## Your assignment
Your task is to transcribe the entries exactly.

## Provided material

-- ==== Sys2Proof/Rows.lean ====
section
/-! DEFINITION. What the statements say of the rows that only compute: for each row of a shape, the destination and the value that the manual's
tables give, in terms of the operands read at the gang. -/
namespace Sys2Proof.Machine

/- Scalar rows (R113 to R116) -/

/-- `wr(f(rd a, rd b))` of R114; FMT 0 is i64. -/
def scalarAlu (s : State) (g : Gang) (h : SH) (t : Fmt) (a b : Sc) (f : Int → Int → Int) : DWord :=
  let t := t.or .i64
  wrS t (f (rd t (s.sc g h.lit a).toNat) (rd t (s.sc g h.lit b).toNat))

/-- The destination register and the value of a scalar row whose result has a fixed latency. -/
def scalarRow (s : State) (g : Gang) : Instr → Option (BitVec 6 × DWord)
  | .smov _ d a => some (d, s.sc g none a)
  | .smovLit _ d v | .sli _ d v => some (d, v)
  | .sadd h t d a b => some (d, scalarAlu s g h t a b (fun x y => x + y))
  | .ssub h t d a b => some (d, scalarAlu s g h t a b (fun x y => x - y))
  | .smul h t d a b => some (d, scalarAlu s g h t a b (fun x y => x * y))
  | .smulh h t d a b => some (d, scalarAlu s g h t a b (fun x y => x * y / 2 ^ (t.or .i64).bits))
  | .smin h t d a b => some (d, scalarAlu s g h t a b (fun x y => if x ≤ y then x else y))
  | .smax h t d a b => some (d, scalarAlu s g h t a b (fun x y => if x ≤ y then y else x))
  | .sand h _ d a b => some (d, s.sc g h.lit a &&& s.sc g h.lit b)
  | .sor h _ d a b => some (d, s.sc g h.lit a ||| s.sc g h.lit b)
  | .sxor h _ d a b => some (d, s.sc g h.lit a ^^^ s.sc g h.lit b)
  | .sshl h t d a b =>
    let n := (s.sc g h.lit b).toNat
    some (d, scalarAlu s g h t a b (fun x _ => if n < (t.or .i64).bits then x * 2 ^ n else 0))
  | .sshr h t d a b =>
    let n := (s.sc g h.lit b).toNat
    some (d, scalarAlu s g h t a b (fun x _ => if n < (t.or .i64).bits then x / 2 ^ n else if x < 0 then -1 else 0))
  | .scmp h c t d a b =>
    let t := t.or .i64
    some (d, if c.int? (rd t (s.sc g h.lit a).toNat) (rd t (s.sc g h.lit b).toNat) then 1 else 0)
  | .ssel h _ d a b c => some (d, if s.sc g h.lit c ≠ 0 then s.sc g h.lit a else s.sc g h.lit b)
  | .scnt h op t d a =>
    let w := (t.or .n64).bits
    some (d, BitVec.ofNat 64 (cntRun op w ((s.sc g h.lit a).toNat % 2 ^ w)))
  | _ => none

/-- The quotient and the remainder of R116: the remainder has the dividend's sign; by zero they are −1 and the dividend; the most negative number
by −1 gives itself and 0. -/
def divRow (t : Fmt) (rem : Bool) (x y : Int) : Int :=
  if y = 0 then (if rem then x else -1)
  else if t.signed ∧ x = -(2 ^ (t.bits - 1) : Nat) ∧ y = -1 then (if rem then 0 else x)
  else if rem then x.tmod y else x.tdiv y

/- Where an instruction is legal (R63, R64, R348, R375) -/

/-- An instruction of a gang that is legal at the gang `g`: the window instructions in the handler slot alone, the array, register and post rows, VRND and the
barriers outside it, the event rows in a SPAN launch; OPC 0x7F nowhere, and a SETSR of `$rmode` with no rounding code of 5 to 7 (R28, R121). -/
def legalAt (s : State) (g : Gang) (i : Instr) : Bool :=
  isCode i && decide ((shape i).opc.toNat < 0x78) &&
  match i with
  | .undef _ _ _ _ _ => false
  | .wsel _ _ _ | .wrd _ _ _ | .wwr _ _ _ _ | .wres _ _ _ => g.isHandler
  | .rgrow _ _ _ | .rshr _ _ _ | .vrnd _ _ _ _ | .mwld _ _ _ _ | .mmul _ _ _ _ _ _ _ | .maclr _ _ _ | .mard _ _ _ _ _ _ _ _ | .mawr _ _ _ _ _ _ _
  | .cpost _ _ _ _ _ | .cgath _ _ _ _ _ _ _ _ | .cscat _ _ _ _ _ _ _ _ | .ccopy _ _ _ _ _ _ _ _ | .ccopyOut _ _ _ _ _ _ _ _
  | .ccopyTr _ _ _ _ _ _ | .cchain _ _ _ _ _ _ _ _ _ | .cbar _ _ | .gbar _ _ => !g.isHandler
  | .evs _ _ _ _ _ _ _ | .evc _ _ _ | .evr _ _ _ | .evx _ _ => s.modeOf g == 2
  | .setsr h .rmode (.s x) => decide ((s.sc g h.lit x).toNat % 8 < 5)
  | _ => true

## Completed task
-- ==== Sys2Proof/Rows.lean ====
section
/-! DEFINITION. What the statements say of the rows that only compute: for each row of a shape, the destination and the value that the manual's
tables give, in terms of the operands read at the gang. -/
namespace Sys2Proof.Machine

/- Scalar rows (R113 to R116) -/

/-- `wr(f(rd a, rd b))` of R114; FMT 0 is i64. -/
def scalarAlu (s : State) (g : Gang) (h : SH) (t : Fmt) (a b : Sc) (f : Int → Int → Int) : DWord :=
  let t := t.or .i64
  wrS t (f (rd t (s.sc g h.lit a).toNat) (rd t (s.sc g h.lit b).toNat))

/-- The destination register and the value of a scalar row whose result has a fixed latency. -/
def scalarRow (s : State) (g : Gang) : Instr → Option (BitVec 6 × DWord)
  | .smov _ d a => some (d, s.sc g none a)
  | .smovLit _ d v | .sli _ d v => some (d, v)
  | .sadd h t d a b => some (d, scalarAlu s g h t a b (fun x y => x + y))
  | .ssub h t d a b => some (d, scalarAlu s g h t a b (fun x y => x - y))
  | .smul h t d a b => some (d, scalarAlu s g h t a b (fun x y => x * y))
  | .smulh h t d a b => some (d, scalarAlu s g h t a b (fun x y => x * y / 2 ^ (t.or .i64).bits))
  | .smin h t d a b => some (d, scalarAlu s g h t a b (fun x y => if x ≤ y then x else y))
  | .smax h t d a b => some (d, scalarAlu s g h t a b (fun x y => if x ≤ y then y else x))
  | .sand h _ d a b => some (d, s.sc g h.lit a &&& s.sc g h.lit b)
  | .sor h _ d a b => some (d, s.sc g h.lit a ||| s.sc g h.lit b)
  | .sxor h _ d a b => some (d, s.sc g h.lit a ^^^ s.sc g h.lit b)
  | .sshl h t d a b =>
    let n := (s.sc g h.lit b).toNat
    some (d, scalarAlu s g h t a b (fun x _ => if n < (t.or .i64).bits then x * 2 ^ n else 0))
  | .sshr h t d a b =>
    let n := (s.sc g h.lit b).toNat
    some (d, scalarAlu s g h t a b (fun x _ => if n < (t.or .i64).bits then x / 2 ^ n else if x < 0 then -1 else 0))
  | .scmp h c t d a b =>
    let t := t.or .i64
    some (d, if c.int? (rd t (s.sc g h.lit a).toNat) (rd t (s.sc g h.lit b).toNat) then 1 else 0)
  | .ssel h _ d a b c => some (d, if s.sc g h.lit c ≠ 0 then s.sc g h.lit a else s.sc g h.lit b)
  | .scnt h op t d a =>
    let w := (t.or .n64).bits
    some (d, BitVec.ofNat 64 (cntRun op w ((s.sc g h.lit a).toNat % 2 ^ w)))
  | _ => none

/-- The quotient and the remainder of R116: the remainder has the dividend's sign; by zero they are −1 and the dividend; the most negative number
by −1 gives itself and 0. -/
def divRow (t : Fmt) (rem : Bool) (x y : Int) : Int :=
  if y = 0 then (if rem then x else -1)
  else if t.signed ∧ x = -(2 ^ (t.bits - 1) : Nat) ∧ y = -1 then (if rem then 0 else x)
  else if rem then x.tmod y else x.tdiv y

/- Where an instruction is legal (R63, R64, R348, R375) -/

/-- An instruction of a gang that is legal at the gang `g`: the window instructions in the handler slot alone, the array, register and post rows, VRND and the
barriers outside it, the event rows in a SPAN launch; OPC 0x7F nowhere, and a SETSR of `$rmode` with no rounding code of 5 to 7 (R28, R121). -/
def legalAt (s : State) (g : Gang) (i : Instr) : Bool :=
  isCode i && decide ((shape i).opc.toNat < 0x78) &&
  match i with
  | .undef _ _ _ _ _ => false
  | .wsel _ _ _ | .wrd _ _ _ | .wwr _ _ _ _ | .wres _ _ _ => g.isHandler
  | .rgrow _ _ _ | .rshr _ _ _ | .vrnd _ _ _ _ | .mwld _ _ _ _ | .mmul _ _ _ _ _ _ _ | .maclr _ _ _ | .mard _ _ _ _ _ _ _ _ | .mawr _ _ _ _ _ _ _
  | .cpost _ _ _ _ _ | .cgath _ _ _ _ _ _ _ _ | .cscat _ _ _ _ _ _ _ _ | .ccopy _ _ _ _ _ _ _ _ | .ccopyOut _ _ _ _ _ _ _ _
  | .ccopyTr _ _ _ _ _ _ | .cchain _ _ _ _ _ _ _ _ _ | .cbar _ _ | .gbar _ _ => !g.isHandler
  | .evs _ _ _ _ _ _ _ | .evc _ _ _ | .evr _ _ _ | .evx _ _ => s.modeOf g == 2
  | .setsr h .rmode (.s x) => decide ((s.sc g h.lit x).toNat % 8 < 5)
  | _ => true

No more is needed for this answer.